Le REFA fonctionne, comme son nom l’indique, en réseau. Ainsi, nous avons des représentations au Bénin, au Cameroun, en République Démocratique du Congo, au Burkina Faso, au Ghana, au Mali, et en Sierra Leone. Bientôt le REFA se déploiera au Sénégal et au Gabon. Ailleurs, nous sommes présents au Canada, en France et en Angleterre. Nous comptons aujourd’hui près de 4 000 femmes à travers le monde. Les activités entrepreneuriales de nos membres couvrent tous les secteurs d’activité, aussi bien dans le secteur privé marchand que dans le domaine de l’économie sociale et solidaire.

Comment comptez-vous arriver à atteindre vos objectifs et qu’avez-vous déjà apporté concrètement à toutes ces femmes qui vous font confiance ?

Contrairement aux idées reçues, toutes les femmes ont en secret un projet qu’elles rêvent de réaliser, et le REFA reste un lieu privilégié de développement de relations et de partenariats d’affaires. Notre mission est donc de promouvoir, développer et soutenir l’entreprenariat féminin par des formations, des financements, le suivi et l’encadrement de projets. Notre force, c’est notre constitution en réseau. Il est de notoriété publique qu’en plus de la vision, de la passion et de la résilience propre au promoteur d’un projet, le réseautage est l’un des éléments fondamentaux qui permettent aux jeunes entrepreneures de conduire leurs entreprises sur un sentier de croissance rapide. Aussi, notre réseau permettra aux femmes de bénéficier d’expériences diversifiées, de prendre des parts de marchés au-delà de leurs pays respectifs, surtout d’aboutir à la mise en place de co-entreprises entre deux ou plusieurs membres de différentes nationalités. Notre présence hors de l’Afrique répond au souci de développer des partenariats avec des entrepreneures de la diaspora, qui veulent investir en Afrique.

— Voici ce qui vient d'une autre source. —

-- ==== Sys2Proof/Laws/Channels.lean ====
section
/-! SUPPORT. What polling a channel can do: one inversion lemma for each kind, and what a poll never writes. -/

namespace Sys2Proof.Machine

/-! ## Analog -/

theorem timeReached_iff (t x : Micros) : timeReached t x = true ↔ (t - x).toNat < 2 ^ 31 := by
  simp [timeReached, BitVec.ult]

theorem AnalogChannel.stopReached_iff (c : AnalogChannel) :
    c.stopReached = true ↔ c.stop ≠ 0 ∧ c.stop.toNat ≤ c.count.toNat := by
  have h : c.stop.toNat < 2 ^ 14 := c.stop.isLt
  simp only [AnalogChannel.stopReached, Bool.and_eq_true, bne_iff_ne, ne_eq, BitVec.ule, BitVec.toNat_setWidth, decide_eq_true_eq]
  rw [Nat.mod_eq_of_lt (by omega)]

/-- Trigger evaluation writes the trigger history alone (R105). -/
theorem AnalogChannel.evalTrigger_chan (c : AnalogChannel) (r : Raw) :
    (c.evalTrigger r).2 = { c with tprev := (c.evalTrigger r).2.tprev, tprevValid := (c.evalTrigger r).2.tprevValid } := by
  unfold AnalogChannel.evalTrigger
  split <;> rfl

/-- Everything a poll of an analog channel can do (R102 to R109). -/
theorem AnalogChannel.poll_cases (c : AnalogChannel) (r : Raw) (t : Micros) (b : Bit) :
    (c.state = .halt ∧ c.poll r t b = { result := .nodata, chan := c, readsTime := false }) ∨
    (c.state = .armed ∧ (c.evalTrigger r).1 = true ∧
      c.poll r t b =
        { result := .nodata, chan := { (c.evalTrigger r).2 with state := .run, nextRead := t + c.period }, readsTime := true }) ∨
    (c.state = .armed ∧ (c.evalTrigger r).1 = false ∧
      c.poll r t b = { result := .nodata, chan := (c.evalTrigger r).2, readsTime := false }) ∨
    (c.state = .run ∧ c.stopReached = true ∧
      c.poll r t b = { result := .nodata, chan := { c with state := .halt }, readsTime := false }) ∨
    (c.state = .run ∧ c.stopReached = false ∧ c.period = 0 ∧ b = 1 ∧
      c.poll r t b = { result := .wait, chan := c, readsTime := false }) ∨
    (c.state = .run ∧ c.stopReached = false ∧ c.period = 0 ∧ b ≠ 1 ∧
      c.poll r t b = { result := .nodata, chan := c, readsTime := false }) ∨
    (c.state = .run ∧ c.stopReached = false ∧ c.period ≠ 0 ∧ timeReached t c.nextRead = true ∧
      c.poll r t b = { result := .data, chan := c.takeReading r t, readsTime := true }) ∨
    (c.state = .run ∧ c.stopReached = false ∧ c.period ≠ 0 ∧ timeReached t c.nextRead = false ∧
      c.poll r t b = { result := .nodata, chan := c, readsTime := true }) := by
  have hp : (c.evalTrigger r).2.period = c.period := by rw [c.evalTrigger_chan r]
  cases hs : c.state with
  | halt => exact .inl ⟨rfl, by simp [AnalogChannel.poll, hs]⟩
  | armed =>
    cases hh : (c.evalTrigger r).1 with
    | true => exact .inr (.inl ⟨rfl, rfl, by simp [AnalogChannel.poll, hs, AnalogChannel.armedStep, hh, hp]⟩)
    | false => exact .inr (.inr (.inl ⟨rfl, rfl, by simp [AnalogChannel.poll, hs, AnalogChannel.armedStep, hh]⟩))
  | run =>
    cases hstop : c.stopReached with
    | true => exact .inr (.inr (.inr (.inl ⟨rfl, rfl, by simp [AnalogChannel.poll, hs, hstop]⟩)))
    | false =>
      by_cases hz : c.period = 0
      · by_cases hb : b = 1
        · exact .inr (.inr (.inr (.inr (.inl ⟨rfl, rfl, hz, hb, by
            simp [AnalogChannel.poll, hs, hstop, hz, AnalogChannel.buttonStep, hb]⟩))))
        · exact .inr (.inr (.inr (.inr (.inr (.inl ⟨rfl, rfl, hz, hb, by
            simp [AnalogChannel.poll, hs, hstop, hz, AnalogChannel.buttonStep]; simpa using hb⟩)))))
      · cases ht : timeReached t c.nextRead with
        | true => exact .inr (.inr (.inr (.inr (.inr (.inr (.inl ⟨rfl, rfl, hz, rfl, by
            simp only [AnalogChannel.poll, hs, hstop, if_neg hz, AnalogChannel.periodicStep, ht]; rfl⟩))))))
        | false => exact .inr (.inr (.inr (.inr (.inr (.inr (.inr ⟨rfl, rfl, hz, rfl, by
            simp only [AnalogChannel.poll, hs, hstop, if_neg hz, AnalogChannel.periodicStep, ht]; rfl⟩))))))

/-- A poll never writes configuration, base or tag (R2, R44, R33). -/
theorem AnalogChannel.poll_config (c : AnalogChannel) (r : Raw) (t : Micros) (b : Bit) :
    (c.poll r t b).chan.period = c.period ∧ (c.poll r t b).chan.cond = c.cond ∧ (c.poll r t b).chan.thr = c.thr ∧
      (c.poll r t b).chan.stop = c.stop ∧ (c.poll r t b).chan.base = c.base ∧ (c.poll r t b).chan.src = c.src := by
  have h := c.evalTrigger_chan r
  rcases c.poll_cases r t b with ⟨_, e⟩ | ⟨_, _, e⟩ | ⟨_, _, e⟩ | ⟨_, _, e⟩ | ⟨_, _, _, _, e⟩ | ⟨_, _, _, _, e⟩ | ⟨_, _, _, _, e⟩ |
    ⟨_, _, _, _, e⟩ <;> rw [e] <;> first | exact ⟨rfl, rfl, rfl, rfl, rfl, rfl⟩ | (rw [h]; exact ⟨rfl, rfl, rfl, rfl, rfl, rfl⟩)

/-- A blocked poll is one of a running button-gated channel below its stop count, and leaves the channel as it is (R107). -/
theorem AnalogChannel.poll_wait {c : AnalogChannel} {r : Raw} {t : Micros} {b : Bit} (h : (c.poll r t b).result = .wait) :
    c.state = .run ∧ c.period = 0 ∧ c.stopReached = false ∧ b = 1 ∧ (c.poll r t b).chan = c := by
  rcases c.poll_cases r t b with ⟨_, e⟩ | ⟨_, _, e⟩ | ⟨_, _, e⟩ | ⟨_, _, e⟩ | ⟨hs, hst, hz, hb, e⟩ | ⟨_, _, _, _, e⟩ |
    ⟨_, _, _, _, e⟩ | ⟨_, _, _, _, e⟩
  all_goals rw [e] at h
  case inr.inr.inr.inr.inl => exact ⟨hs, hz, hst, hb, by rw [e]⟩
  all_goals cases h

/-! ## Digital -/

/-- Everything a poll of a digital channel can do (R122). -/
theorem DigitalChannel.poll_cases (c : DigitalChannel) (l : Bit) (t : Micros) :
    (c.state = .halt ∧ c.poll l t = { result := .nodata, chan := c, readsTime := false }) ∨
    (c.state = .run ∧ l = c.level ∧ c.poll l t = { result := .nodata, chan := c, readsTime := false }) ∨
    (c.state = .run ∧ l ≠ c.level ∧ c.mode.matchesEdge l = true ∧
      c.poll l t =
        { result := .data
          chan :=
            { c with level := l, count := c.count + 1, delta := t - c.prevMatch, prevMatch := t, ts := t - c.base, dir := l }
          readsTime := true }) ∨
    (c.state = .run ∧ l ≠ c.level ∧ c.mode.matchesEdge l = false ∧
      c.poll l t = { result := .nodata, chan := { c with level := l }, readsTime := false }) := by
  cases hs : c.state with
  | halt => exact .inl ⟨rfl, by simp [DigitalChannel.poll, hs]⟩
  | run =>
    by_cases hl : l = c.level
    · exact .inr (.inl ⟨rfl, hl, by simp [DigitalChannel.poll, hs, hl]⟩)
    · cases hm : c.mode.matchesEdge l with
      | true => exact .inr (.inr (.inl ⟨rfl, hl, rfl, by simp [DigitalChannel.poll, hs, hl, hm, DigitalChannel.recordMatch]⟩))
      | false => exact .inr (.inr (.inr ⟨rfl, hl, rfl, by simp [DigitalChannel.poll, hs, hl, hm]⟩))

/-- A digital poll never blocks (R122). -/
theorem DigitalChannel.poll_ne_wait (c : DigitalChannel) (l : Bit) (t : Micros) : (c.poll l t).result ≠ .wait := by
  rcases c.poll_cases l t with ⟨_, e⟩ | ⟨_, _, e⟩ | ⟨_, _, _, e⟩ | ⟨_, _, _, e⟩ <;> rw [e] <;> simp

/-- A poll never writes mode, base or tag (R2, R44, R43). -/
theorem DigitalChannel.poll_config (c : DigitalChannel) (l : Bit) (t : Micros) :
    (c.poll l t).chan.mode = c.mode ∧ (c.poll l t).chan.base = c.base ∧ (c.poll l t).chan.src = c.src ∧
      (c.poll l t).chan.state = c.state := by
  rcases c.poll_cases l t with ⟨_, e⟩ | ⟨_, _, e⟩ | ⟨_, _, _, e⟩ | ⟨_, _, _, e⟩ <;> rw [e] <;> exact ⟨rfl, rfl, rfl, rfl⟩

end Sys2Proof.Machine
end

Concrètement, nous apportons à nos membres notre appui pour réaliser leurs projets uniquement dans leurs pays respectifs. Plusieurs « REFAMES » ont pu ainsi bénéficier de crédits et de subventions pour leurs projets agro-alimentaires et d’import-export, des domaines dans lesquels les femmes excellent. Au REFA, nous avons aussi des projets communs en cours de réalisation, financés par des mécènes et des structures Internationales.

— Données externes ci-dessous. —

-- ==== Sys2Proof/Laws/PerInstr.lean ====
section
/-! SUPPORT. Statements about every instruction as syntax, one lemma for each constructor. -/

namespace Sys2Proof.Laws.EncodingShape

/-- The bytes of an instruction are one byte and then parameter bytes: as many as the opcode's count says, and none after a PARAM byte or a
reserved count (R69, R76, R80). -/
def Statement (i : Instr) : Prop :=
  ∀ p : Params, i.wf p = true →
    ∃ b ps, encode p i = b :: ps ∧ (∀ x ∈ ps, isOpcodeByte x = false) ∧
      (isOpcodeByte b = true → paramCount b ≠ 3 → ps.length = (paramCount b).toNat) ∧
      ((isOpcodeByte b = false ∨ paramCount b = 3) → ps = [])

/-- A command whose opcode byte has the count `n` of its parameters has the shape. -/
theorem of_opcode {p : Params} {i : Instr} {fc : BitVec 5} {n : BitVec 2} {vs : List Digit}
    (he : encode p i = opcodeByte fc n :: vs.map paramByte) (hn : vs.length = n.toNat) (h3 : n ≠ 3) :
    ∃ b ps, encode p i = b :: ps ∧ (∀ x ∈ ps, isOpcodeByte x = false) ∧
      (isOpcodeByte b = true → paramCount b ≠ 3 → ps.length = (paramCount b).toNat) ∧
      ((isOpcodeByte b = false ∨ paramCount b = 3) → ps = []) := by
  refine ⟨_, _, he, ?_, ?_, ?_⟩
  · intro x hx
    obtain ⟨v, _, rfl⟩ := List.mem_map.1 hx
    exact isOpcodeByte_paramByte v
  · intro _ _
    rw [paramCount_opcodeByte, List.length_map, hn]
  · intro h
    rw [isOpcodeByte_opcodeByte, paramCount_opcodeByte] at h
    rcases h with h | h
    · cases h
    · exact absurd h h3

theorem arm (m : Digit) : Statement (.arm m) := fun _ _ => of_opcode (vs := [m]) rfl rfl (by decide)
theorem halt : Statement .halt := fun _ _ => of_opcode (vs := []) rfl rfl (by decide)
theorem blinkled (v : Digit) : Statement (.blinkled v) := fun _ _ => of_opcode (vs := [v]) rfl rfl (by decide)
theorem immDig1 : Statement .immDig1 := fun _ _ => of_opcode (vs := []) rfl rfl (by decide)
theorem immDig2 : Statement .immDig2 := fun _ _ => of_opcode (vs := []) rfl rfl (by decide)
theorem immAn051 : Statement .immAn051 := fun _ _ => of_opcode (vs := []) rfl rfl (by decide)
theorem immAn101 : Statement .immAn101 := fun _ _ => of_opcode (vs := []) rfl rfl (by decide)
theorem immAn052 : Statement .immAn052 := fun _ _ => of_opcode (vs := []) rfl rfl (by decide)
theorem immAn102 : Statement .immAn102 := fun _ _ => of_opcode (vs := []) rfl rfl (by decide)
theorem immButstate : Statement .immButstate := fun _ _ => of_opcode (vs := []) rfl rfl (by decide)
theorem mdeSync : Statement .mdeSync := fun _ _ => of_opcode (vs := []) rfl rfl (by decide)
theorem mdeAsamptime (c : Digit) : Statement (.mdeAsamptime c) := fun _ _ => of_opcode (vs := [c]) rfl rfl (by decide)
theorem mdeAstop (n : BitVec 14) : Statement (.mdeAstop n) := fun _ _ =>
  of_opcode (vs := [n.extractLsb' 0 7, n.extractLsb' 7 7]) rfl rfl (by decide)
theorem mdeAtrig (k t : Digit) : Statement (.mdeAtrig k t) := fun _ _ => of_opcode (vs := [k, t]) rfl rfl (by decide)
theorem mdeDtrig (e : Digit) : Statement (.mdeDtrig e) := fun _ _ => of_opcode (vs := [e]) rfl rfl (by decide)
theorem stVers : Statement .stVers := fun _ _ => of_opcode (vs := [0]) rfl rfl (by decide)
theorem stAnalog (n : Digit) : Statement (.stAnalog n) := fun _ _ => of_opcode (vs := [n]) rfl rfl (by decide)

theorem param (v : Digit) : Statement (.param v) := fun _ _ =>
  ⟨paramByte v, [], rfl, by simp, by simp, fun _ => rfl⟩

theorem reservedN3 (fc : BitVec 5) : Statement (.reservedN3 fc) := fun _ _ =>
  ⟨opcodeByte fc 3, [], rfl, by simp, by simp, fun _ => rfl⟩

theorem unknown (fc : BitVec 5) (ps : List Digit) : Statement (.unknown fc ps) := by
  intro p h
  have hl : ps.length ≤ 2 := by
    simp only [Instr.wf, atMostTwo, Bool.and_eq_true, decide_eq_true_eq] at h
    exact h.1
  have hn : ps.length = (BitVec.ofNat 2 ps.length).toNat := by simp; omega
  refine of_opcode (fc := fc) (vs := ps) rfl hn ?_
  intro h3
  rw [h3] at hn
  simp at hn
  omega

end Sys2Proof.Laws.EncodingShape
end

Comment adhère-t-on au REFA, et comment financez-vos activités?

D’abord, il faut dire que l’adhésion au REFA se fait par une volonté écrite et par la signature d’une charte. Les premières sources de financement de nos activités sont les apports de nos membres qui sont constituées du droit unique d’adhésion et de la cotisation mensuelle. Mais cela reste une goutte d’eau dans la mer, comparé à la dimension de nos actions, de nos projets et ambitions. Aussi attendons-nous beaucoup des mécènes, des pouvoirs publics et des partenaires au développement, en termes d’appuis technique, financier et matériel pour soutenir ces femmes africaines qui ont décidé d’emprunter le chemin de l’entrepreneuriat.

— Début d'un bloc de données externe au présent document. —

-- ==== Sys2Proof/Tests/Slice0.lean ====
section
/-! SUPPORT. Tests under TESTCFG (D45): every constructor's encoding, one smoke test for each well-formedness check, one step for each
instruction, and a witness for the hypotheses of each statement. Expected values are those of spec/95_test_vectors.md, named V-.. . -/

namespace Sys2Proof.Tests

open Sys2Proof.Machine Sys2Proof.Safety

/-! ## Helpers -/

/-- Every input 0, and the status text "OK" of the vectors. -/
def ports0 : Ports :=
  { rst := false, nowUs := 0, lastNow := 0, dig1 := 0, dig2 := 0, an051 := 0, an101 := 0, an052 := 0, an102 := 0, button := 0
    status := { first := [47, 43], more := [] } }

/-- "From reset" of the vectors. -/
def s0 : State := State.ofReset Config.testcfg ports0 [] 0

/-- "From reset" with a time, and other inputs. -/
def at_ (t : Micros) (p : Ports := ports0) : State := State.ofReset Config.testcfg { p with nowUs := t } [] 0

/-- What a next state shows; none for a fault or a refusal. -/
def see {α : Type} (a : Answer) (f : State → α) : Option α :=
  match a with
  | .next s => some (f s)
  | .fault _ => none
  | .refused _ => none

/-- The framer with a complete command. -/
def complete (op : Byte) (p1 p2 : Digit) : Framer := { state := .complete, op := op, rem := 0, k := paramCount op, p1 := p1, p2 := p2 }

/-- A state whose next event is the sequencer's, in a phase. -/
def turn (p : Phase) (s : State) : State := { s with sched := [.sequencer], seq := { s.seq with phase := p } }

/-- A running analog channel of TESTCFG: period 1000, due at 1000. -/
def running : AnalogChannel := { AnalogChannel.reset Config.testcfg .an051 with state := .run, period := 1000, nextRead := 1000 }

/-- An armed analog channel with threshold 512. -/
def armed (k : TriggerCond) (prev : Raw) (valid : Bool) : AnalogChannel :=
  { AnalogChannel.reset Config.testcfg .an051 with state := .armed, cond := k, thr := 512, tprev := prev, tprevValid := valid, period := 1000 }

/-- A running digital channel D[1]. -/
def watching (m : EdgeMode) (l : Bit) : DigitalChannel := { DigitalChannel.reset Config.testcfg .dig2 l with state := .run, mode := m }

/-! ## Decoding: one word for each constructor, written out as `1 FC[6:2] N[1:0]` and `0 V[6:0]` -/

theorem test_decode_arm : decode Config.testcfg [0b1_00001_01, 0b0_0000101] = .ok (.arm 5) [] := by decide
theorem test_decode_halt : decode Config.testcfg [0b1_00010_00] = .ok .halt [] := by decide
theorem test_decode_blinkled : decode Config.testcfg [0b1_00011_01, 0b0_0000011] = .ok (.blinkled 3) [] := by decide
theorem test_decode_immDig1 : decode Config.testcfg [0b1_00100_00] = .ok .immDig1 [] := by decide
theorem test_decode_immDig2 : decode Config.testcfg [0b1_00101_00] = .ok .immDig2 [] := by decide
theorem test_decode_immAn051 : decode Config.testcfg [0b1_00110_00] = .ok .immAn051 [] := by decide
theorem test_decode_immAn101 : decode Config.testcfg [0b1_00111_00] = .ok .immAn101 [] := by decide
theorem test_decode_immAn052 : decode Config.testcfg [0b1_01000_00] = .ok .immAn052 [] := by decide
theorem test_decode_immAn102 : decode Config.testcfg [0b1_01001_00] = .ok .immAn102 [] := by decide
theorem test_decode_immButstate : decode Config.testcfg [0b1_01010_00] = .ok .immButstate [] := by decide
theorem test_decode_mdeSync : decode Config.testcfg [0b1_01011_00] = .ok .mdeSync [] := by decide
theorem test_decode_mdeAsamptime : decode Config.testcfg [0b1_01100_01, 0b0_0000010] = .ok (.mdeAsamptime 2) [] := by decide
theorem test_decode_mdeAstop : decode Config.testcfg [0b1_01101_10, 0b0_0101100, 0b0_0000010] = .ok (.mdeAstop 300) [] := by decide
theorem test_decode_mdeAtrig : decode Config.testcfg [0b1_01110_10, 0b0_0000001, 0b0_1000000] = .ok (.mdeAtrig 1 64) [] := by decide
theorem test_decode_mdeDtrig : decode Config.testcfg [0b1_01111_01, 0b0_0000010] = .ok (.mdeDtrig 2) [] := by decide
theorem test_decode_stVers : decode Config.testcfg [0b1_10000_01, 0b0_0000000] = .ok .stVers [] := by decide
theorem test_decode_stAnalog : decode Config.testcfg [0b1_10000_01, 0b0_0000100] = .ok (.stAnalog 4) [] := by decide
theorem test_decode_param : decode Config.testcfg [0b0_1111111] = .ok (.param 127) [] := by decide
theorem test_decode_reservedN3 : decode Config.testcfg [0b1_00001_11, 0b0_0000101] = .ok (.reservedN3 1) [0x05] := by decide
theorem test_decode_unknown : decode Config.testcfg [0b1_10001_10, 0x01, 0x02] = .ok (.unknown 17 [1, 2]) [] := by decide

/-- V-C31: the function code of HALT with N = 1 is unknown (D13). -/
theorem test_decode_listedCodeOtherCount : decode Config.testcfg [0x89, 0x00] = .ok (.unknown 2 [0]) [] := by decide

/-- V-E2, V-F13: a short command, and one that a new opcode abandons. -/
theorem test_decode_rejects :
    decode Config.testcfg [] = .rejected .noByte ∧ decode Config.testcfg [0xB6, 0x2C] = .rejected (.truncated 0xB6) ∧
      decode Config.testcfg [0xB6, 0x2C, 0x90] = .rejected (.abandoned 0xB6 0x90) := by decide

/-- V-E9: the fields of a byte. -/
theorem test_byteFields :
    (isOpcodeByte 0xB6, functionCode 0xB6, paramCount 0xB6) = (true, 13, 2) ∧ (isOpcodeByte 0x7F, paramValue 0x7F) = (false, 127) ∧
      (functionCode 0x80, paramCount 0x80) = (0, 0) := by decide

/-- Program P2's bytes. -/
theorem test_encode :
    encode Config.testcfg (.mdeAsamptime 2) ++ encode Config.testcfg (.mdeAstop 3) ++ encode Config.testcfg .mdeSync ++
      encode Config.testcfg (.arm 4) = [0xB1, 0x02, 0xB6, 0x03, 0x00, 0xAC, 0x85, 0x04] := by decide

/-- The host's table words that no OPEN function code bears on. -/
theorem test_decodeTableWord : decodeTableWord 8 0x05 = some (.param 5) ∧ decodeTableWord 8 0xFF = some (.reservedN3 31) := ⟨rfl, rfl⟩

/-- A placed word is the next instruction run: ARM 5, PARAM 5 and a reserved count. -/
theorem test_withFetchWord :
    dispatchInstr (s0.withFetchWord 16 0x0585) = some (.arm 5) ∧ see (step (s0.withFetchWord 16 0x0585)) (·.tx) = some [0x21] ∧
      see (step (s0.withFetchWord 8 0x05)) (fun s => (s.rxq, s.tx)) = some ([], []) ∧
      see (step (s0.withFetchWord 8 0x87)) (·.tx) = some [0x3F] := by decide

/-! ## Well-formedness: an ill-formed term for each check -/

theorem test_wf_selectorNotVers : (Instr.stAnalog 0).wf Config.testcfg = false ∧ (Instr.stAnalog 1).wf Config.testcfg = true := by decide
theorem test_wf_atMostTwo : (Instr.unknown 17 [1, 2, 3]).wf Config.testcfg = false ∧ (Instr.unknown 17 [1, 2]).wf Config.testcfg = true := by
  decide
theorem test_wf_unlisted : (Instr.unknown 2 []).wf Config.testcfg = false ∧ (Instr.unknown 2 [0]).wf Config.testcfg = true := by decide
theorem test_wf_params : Config.testcfg.wf = true := by decide
theorem test_wf_codesDistinct : ({ Config.testcfg with codes := { Config.testcfg.codes with halt := 4 } } : Params).wf = false := by decide
theorem test_wf_ratesFunctional : ({ Config.testcfg with rates := Config.testcfg.rates ++ [(1, 2000)] } : Params).wf = false := by decide
theorem test_wf_oneButtonCode : ({ Config.testcfg with rates := Config.testcfg.rates ++ [(6, 0)] } : Params).wf = false := by decide
theorem test_wf_ratesInRange : ({ Config.testcfg with rates := Config.testcfg.rates ++ [(6, 999)] } : Params).wf = false := by decide
theorem test_wf_ratesSpan : ({ Config.testcfg with rates := [(0, 0), (1, 1000), (4, 1000000)] } : Params).wf = false := by decide
theorem test_wf_resetPeriod : ({ Config.testcfg with resetSamplePeriod := 7777 } : Params).wf = false := by decide
theorem test_wf_depth : ({ Config.testcfg with rxDepth := 0 } : Params).wf = false := by decide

Quels sont vos projets et ambitions pour les années à venir?

Le REFA a instauré la Caravane de l’hygiène alimentaire qui consiste à former les commerçantes exerçant dans nos rues, aux méthodes d’acquisition pour un meilleur environnement et une hygiène alimentaire dans l’exercice de leurs activités. Un dîner-gala de bienfaisance sera organisé à l’issue de la 1ère édition, pour mobiliser des fonds en faveur de notre grand projet, Le pavillon de la femme, un lieu de formation, d’information, d’apprentissage aux nouvelles technologies multimédia et de recherche de financements pour la réalisation de nos projets contribuant ainsi au développement économique de nos pays. Chaque trimestre, nous organisons une Table ronde sur l’entreprenariat féminin qui comprend 3 volets (Place à l’expert, La Success Story et la Foire aux projets). Ensuite, le REFA a d’autres activités sociales comme les marches pour les grandes causes médico-sociales, les dons de médicaments, les consultations gratuites, car une femme en bonne santé est une femme qui entreprend bien. Enfin, nous allons miser sur la formation, la création de structures d’encadrement entrepreneurial et de coopératives, et sur l’entrepreneuriat social. Je lance un appel à la femme africaine, pour qu’elle fasse sienne notre credo qui est : s’informer, se former, entreprendre, prospérer et s’épanouir pour l’émergence de nos pays.